• [EXERCISE INSTRUCTIONS]
Give every line of the records exactly, please, from the first up to and including the one containing "stored fields). -/".

• [AVAILABLE DATA]
*** Begin section ***

-- ==== Sys2Proof/Machine/Ops.lean ====
section
/-! DEFINITION. Named operations shared by every command: fields of registers, RT, free values, outputs, thread events,
event records. -/

namespace Sys2Proof.Machine

/-! Fields -/

/-- Field `[lo + n - 1 : lo]` of a word, as a number (R10). -/
def getBits (v : Word) (lo n : Nat) : Nat := (v >>> lo).toNat % 2 ^ n

/-- A word with field `[lo + n - 1 : lo]` replaced by the low bits of `x` (R10). -/
def putBits (v : Word) (lo n x : Nat) : Word :=
  (v &&& ~~~(BitVec.ofNat 64 (2 ^ n - 1) <<< lo)) ||| (BitVec.ofNat 64 (x % 2 ^ n) <<< lo)

/-- 1 for true. -/
def bit (b : Bool) : Nat := if b then 1 else 0

/-- A number held at a field's greatest value (saturating counters). -/
def satAt (n x : Nat) : Nat := min x (2 ^ n - 1)

/-- A word built from fields: low bit, width, value. -/
def packBits : List (Nat × Nat × Nat) → Word
  | [] => 0
  | (lo, n, x) :: l => putBits (packBits l) lo n x

/-- Bits of a mask below `n`, as numbers in ascending order. -/
def maskBits (n m : Nat) : List Nat := (List.range n).filter (fun i => m.testBit i)

/-- An entry put in front of the first that does not come before it. -/
def insertBy {α : Type} (key : α → Nat) (x : α) : List α → List α
  | [] => [x]
  | y :: ys => if key x ≤ key y then x :: y :: ys else y :: insertBy key x ys

/-- A list by rising key; entries of one key keep their order. -/
def sortBy {α : Type} (key : α → Nat) (xs : List α) : List α := xs.foldr (insertBy key) []

/-! The register store -/

/-- What the store holds for a register (its stored fields). -/
def State.reg (s : State) (a : Nat) : Word := sparseGet regReset s.regs a

/-- The store with a register set. -/
def State.setReg (s : State) (a : Nat) (v : Word) : State := { s with regs := sparsePut regReset s.regs a v }

/-- A stored field. -/
def State.fld (s : State) (a lo n : Nat) : Nat := getBits (s.reg a) lo n

/-- A stored field set. -/
def State.setFld (s : State) (a lo n x : Nat) : State := s.setReg a (putBits (s.reg a) lo n x)

/-- A stored bit. -/
def State.flag (s : State) (a i : Nat) : Bool := (s.reg a).getLsbD i

/-- A stored bit set or cleared. -/
def State.setFlag (s : State) (a i : Nat) (b : Bool) : State := s.setFld a i 1 (bit b)

/-- A saturating counter field advanced (all counters of the block saturate where their table says so). -/
def State.bump (s : State) (a lo n k : Nat) : State := s.setFld a lo n (satAt n (s.fld a lo n + k))

/-! Time -/

/-- Integer RT in ns (R41). -/
def State.now (s : State) : Nat := s.tu.rt.toNat / 2 ^ 32

/-- RT in half ns: what a request is stamped with (R27). -/
def State.stamp (s : State) : Nat := s.tu.rt.toNat / 2 ^ 31

/-- The 8-bit fraction of RT, in 1/256 ns (R41). -/
def State.rtFrac (s : State) : Nat := s.tu.rt.toNat / 2 ^ 24 % 256

/-- Stack-clock cycles since AON started; one is 0.5 ns (R24). -/
def State.cyc (s : State) : Nat := s.tu.cycle

/-- Engine cycle: two stack-clock cycles (R23). -/
def State.ecyc (s : State) : Nat := s.tu.cycle / 2

/-- Stack-clock cycles in a number of µs. -/
def cycUs (n : Nat) : Nat := 2000 * n

/-- Stack-clock cycles in a number of ms. -/
def cycMs (n : Nat) : Nat := 2000000 * n

/-- The word of integer RT. -/
def State.nowW (s : State) : Word := BitVec.ofNat 64 s.now

/-! Free values and outputs -/

/-- The next free value (log 2): nothing is known of it. -/
def State.free (s : State) : Word := Config.freeWord s.freeCtr

/-- The state after a free value was used. -/
def State.freeNext (s : State) : State := { s with freeCtr := s.freeCtr + 1 }

/-- The block sends something. -/
def State.emit (s : State) (o : Output) : State := { s with outputs := s.outputs ++ [o] }

/-- The block sends a list. -/
def State.emitAll (s : State) (os : List Output) : State := { s with outputs := s.outputs ++ os }

/-! Parts held in vectors -/

/-- A thread. -/
def State.thread (s : State) (t : Fin 8) : Thread := s.eng.threads[t]

/-- A thread replaced. -/
def State.setThread (s : State) (t : Fin 8) (x : Thread) : State :=
  { s with eng := { s.eng with threads := s.eng.threads.set t x } }

/-- A carriage. -/
def State.car (s : State) (c : Fin 32) : Carriage := s.cars[c]

/-- A carriage replaced. -/
def State.setCar (s : State) (c : Fin 32) (x : Carriage) : State := { s with cars := s.cars.set c x }

/-- A seal. -/
def State.seal (s : State) (i : Fin 4) : Seal := s.seals[i]

/-- A seal replaced. -/
def State.setSeal (s : State) (i : Fin 4) (x : Seal) : State := { s with seals := s.seals.set i x }

/-- An outing slot. -/
def State.outing (s : State) (i : Fin 8) : Outing := s.outs[i]

/-- An outing slot replaced. -/
def State.setOuting (s : State) (i : Fin 8) (x : Outing) : State := { s with outs := s.outs.set i x }

/-- A head. -/
def State.head (s : State) (k : Fin 16) : Head := s.heads[k]

/-- A head replaced. -/
def State.setHead (s : State) (k : Fin 16) (x : Head) : State := { s with heads := s.heads.set k x }

/-- A channel. -/
def State.chan (s : State) (c : Fin 32) : Channel := s.chans[c]

/-- A channel replaced. -/
def State.setChan (s : State) (c : Fin 32) (x : Channel) : State := { s with chans := s.chans.set c x }

/-- A power domain. -/
def State.dom (s : State) (n : Fin 64) : Domain := s.power.doms[n]

/-- A power domain replaced. -/
def State.setDom (s : State) (n : Fin 64) (x : Domain) : State :=
  { s with power := { s.power with doms := s.power.doms.set n x } }

/-- The domain is on and in no transition. -/
def State.domOn (s : State) (n : Nat) : Bool :=
  if h : n < 64 then (s.dom ⟨n, h⟩).st == .on && (s.dom ⟨n, h⟩).moving.isNone else false

/-! Codes -/

/-- Path codes of R568. -/
def pathCode : Path → Nat
  | .head k => k
  | .thread t => 0x20 + t
  | .i3c => 0x30
  | .mc => 0x31
  | .vdm => 0x32

/-- TU_STATUS.STATE. -/
def trustCode : Trust → Nat
  | .untrusted => 0
  | .holdover => 1
  | .locked => 2

/-- TU_STATUS.SOURCE. -/
def sourceCode : TimeSource → Nat
  | .none => 0
  | .tline => 1
  | .ptm => 2

/-- Codes of Table 8.1. -/
def threadCode : ThreadState → Nat
  | .idle => 0
  | .run => 1
  | .wait => 2
  | .stopped => 3
  | .frozen => 4
  | .halted => 5

/-- Codes of Table 9.2. -/
def carCode : CarState → Nat
  | .idle => 0
  | .running => 1
  | .waitt => 2
  | .stopped => 3
  | .frozen => 4
  | .reserved => 5

/-- Codes of Table 9.10. -/
def sealCode : SealState → Nat
  | .idle => 0
  | .armed => 1
  | .active => 2
  | .complete => 3
  | .failed => 4

/-- Codes of OUT_STATUS.STATE. -/
def outCode : OutState → Nat
  | .idle => 0
  | .armed => 1
  | .launched => 2
  | .absent => 3
  | .posted => 4

/-! Heads -/

/-- MOD_STRAP.LAYOUT: 0 eight heads of x8, 1 sixteen of x4, 2 four of x16 (R176, R117). -/
def State.layout (s : State) : Nat := s.fld aMOD_STRAP 2 2

/-- Heads present in a layout (R176). -/
def headCount (layout : Nat) : Nat := if layout = 1 then 16 else if layout = 2 then 4 else 8

/-- The head is present (R176). -/
def State.present (s : State) (k : Nat) : Bool := k < headCount s.layout

/-- The link is in L0 or Recovery (HD_STATUS.LINK_UP); a speed change passes through Recovery. -/
def Head.up (h : Head) : Bool := h.link == .l0 || h.link == .recovery || h.link == .speedChange

/-- The management head's number, HEAD_GCTRL.MGMT_HEAD (R205). -/
def State.mgmtHead (s : State) : Nat := s.fld aHEAD_GCTRL 0 4

/-- The path writes as the management head or the sideband (R209, R352). -/
def State.management (s : State) : Path → Bool
  | .head k => k.val == s.mgmtHead
  | .thread _ => false
  | .i3c => true
  | .mc => true
  | .vdm => true

/-- Owner code of a path's accesses (R603): threads act for the image, the others for the fabric manager. -/
def State.ownerCode (s : State) : Path → Nat
  | .head k => if k.val = s.mgmtHead then 2 else 0
  | .thread _ => 1
  | .i3c => 2
  | .mc => 2
  | .vdm => 2

/-! Thread events (Table 8.14, R336) -/

/-- Bits set in a thread's event register; those of the running engine cycle are kept apart (R338). -/
def State.setEvents (s : State) (t : Fin 8) (m : BitVec 16) : State :=
  let th := s.thread t
  s.setThread t { th with events := th.events ||| m, freshAt := s.ecyc,
                          fresh := if th.freshAt = s.ecyc then th.fresh ||| m else m }

/-- A device-wide event, bit 10 to 15, in the thread that TT_EVROUTE names (R336). -/
def State.notify (s : State) (b : Nat) : State :=
  s.setEvents ⟨s.fld aTT_EVROUTE (3 * (b - 10)) 3 % 8, Nat.mod_lt _ (by decide)⟩ (BitVec.ofNat 16 (2 ^ b))

/-! Event records (Table 5.11, R217 to R219) -/

/-- Byte `i` of a record whose fields are offset, bytes, value. -/
def recordByte (fields : List (Nat × Nat × Nat)) (i : Nat) : Byte :=
  match fields with
  | [] => 0
  | (o, n, x) :: l => if o ≤ i ∧ i < o + n then BitVec.ofNat 8 (x / 256 ^ (i - o)) else recordByte l i

/-- A vendor record: type, fault source or 0xFFFF, RT, then its own fields; 80 bytes (Table 5.11). -/
def State.record (s : State) (ty src : Nat) (fields : List (Nat × Nat × Nat)) : Record :=
  { rtype := ty
    time := s.now
    bytes := (List.range 80).map (recordByte ([(0, 1, ty), (2, 2, src), (4, 8, s.now)] ++ fields))
    overflow := false }

/-- FLAGS bit 0 of a record; a record whose layout CXL 3.1 gives has no FLAGS byte (R217, R219). -/
def Record.mark (r : Record) (on : Bool) : Record :=
  { r with overflow := on
           bytes := if 0x100 ≤ r.rtype then r.bytes else r.bytes.set 1 (if on then 1 else 0) }

/-- The newest record of a list carries the mark, and no other (R219). -/
def markLast : List Record → List Record
  | [] => []
  | [r] => [r.mark true]
  | r :: rs => r.mark false :: markLast rs

/-- A record enters a log, or the full log overflows (R210, R219). -/
def Log.add (l : Log) (r : Record) : Log :=
  if l.records.length < 64 then { l with records := l.records ++ [r] }
  else { records := markLast l.records, overflow := true }

/-- A record enters one of the logs. -/
def Logs.add (l : Logs) (log : EventLog) (r : Record) : Logs :=
  match log with
  | .informational => { l with info := l.info.add r }
  | .warning => { l with warn := l.warn.add r }
  | .failure => { l with fail := l.fail.add r }
  | .fatal => { l with fatal := l.fatal.add r }
  | .dynamicCapacity => { l with dcd := l.dcd.add r }

/-- A log by its name. -/
def Logs.get (l : Logs) (log : EventLog) : Log :=
  match log with
  | .informational => l.info
  | .warning => l.warn
  | .failure => l.fail
  | .fatal => l.fatal
  | .dynamicCapacity => l.dcd

/-- A log replaced. -/
def Logs.set (l : Logs) (log : EventLog) (x : Log) : Logs :=
  match log with
  | .informational => { l with info := x }
  | .warning => { l with warn := x }
  | .failure => { l with fail := x }
  | .fatal => { l with fatal := x }
  | .dynamicCapacity => { l with dcd := x }

/-- A record to the fabric manager (R219), signalled on I3C by an in-band interrupt (R206). -/
def State.toFm (s : State) (log : EventLog) (r : Record) : State :=
  let s := { s with mgmt := { s.mgmt with fmLogs := s.mgmt.fmLogs.add log r } }
  if s.mgmt.i3cAddr.isSome && s.flag aHEAD_GCTRL 4 then s.emit .inBand else s

/-- A record to one head (R219). -/
def State.toHead (s : State) (k : Fin 16) (log : EventLog) (r : Record) : State :=
  s.setHead k { s.head k with logs := (s.head k).logs.add log r }

/-- A record to a list of heads. -/
def State.toHeads (s : State) (ks : List (Fin 16)) (log : EventLog) (r : Record) : State :=
  ks.foldl (fun s k => s.toHead k log r) s

/-- A record about one head: to that head and the fabric manager (R219). -/
def State.toHeadAndFm (s : State) (k : Fin 16) (log : EventLog) (r : Record) : State := (s.toHead k log r).toFm log r

/-- A record about the whole device: to every head whose link is up and the fabric manager (R219). -/
def State.toAll (s : State) (log : EventLog) (r : Record) : State :=
  (s.toHeads ((List.finRange 16).filter (fun k => (s.head k).up)) log r).toFm log r

end Sys2Proof.Machine
end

*** End section ***

• [TASK OUTPUT]
-- ==== Sys2Proof/Machine/Ops.lean ====
section
/-! DEFINITION. Named operations shared by every command: fields of registers, RT, free values, outputs, thread events,
event records. -/

namespace Sys2Proof.Machine

/-! Fields -/

/-- Field `[lo + n - 1 : lo]` of a word, as a number (R10). -/
def getBits (v : Word) (lo n : Nat) : Nat := (v >>> lo).toNat % 2 ^ n

/-- A word with field `[lo + n - 1 : lo]` replaced by the low bits of `x` (R10). -/
def putBits (v : Word) (lo n x : Nat) : Word :=
  (v &&& ~~~(BitVec.ofNat 64 (2 ^ n - 1) <<< lo)) ||| (BitVec.ofNat 64 (x % 2 ^ n) <<< lo)

/-- 1 for true. -/
def bit (b : Bool) : Nat := if b then 1 else 0

/-- A number held at a field's greatest value (saturating counters). -/
def satAt (n x : Nat) : Nat := min x (2 ^ n - 1)

/-- A word built from fields: low bit, width, value. -/
def packBits : List (Nat × Nat × Nat) → Word
  | [] => 0
  | (lo, n, x) :: l => putBits (packBits l) lo n x

/-- Bits of a mask below `n`, as numbers in ascending order. -/
def maskBits (n m : Nat) : List Nat := (List.range n).filter (fun i => m.testBit i)

/-- An entry put in front of the first that does not come before it. -/
def insertBy {α : Type} (key : α → Nat) (x : α) : List α → List α
  | [] => [x]
  | y :: ys => if key x ≤ key y then x :: y :: ys else y :: insertBy key x ys

/-- A list by rising key; entries of one key keep their order. -/
def sortBy {α : Type} (key : α → Nat) (xs : List α) : List α := xs.foldr (insertBy key) []

/-! The register store -/

/-- What the store holds for a register (its stored fields). -/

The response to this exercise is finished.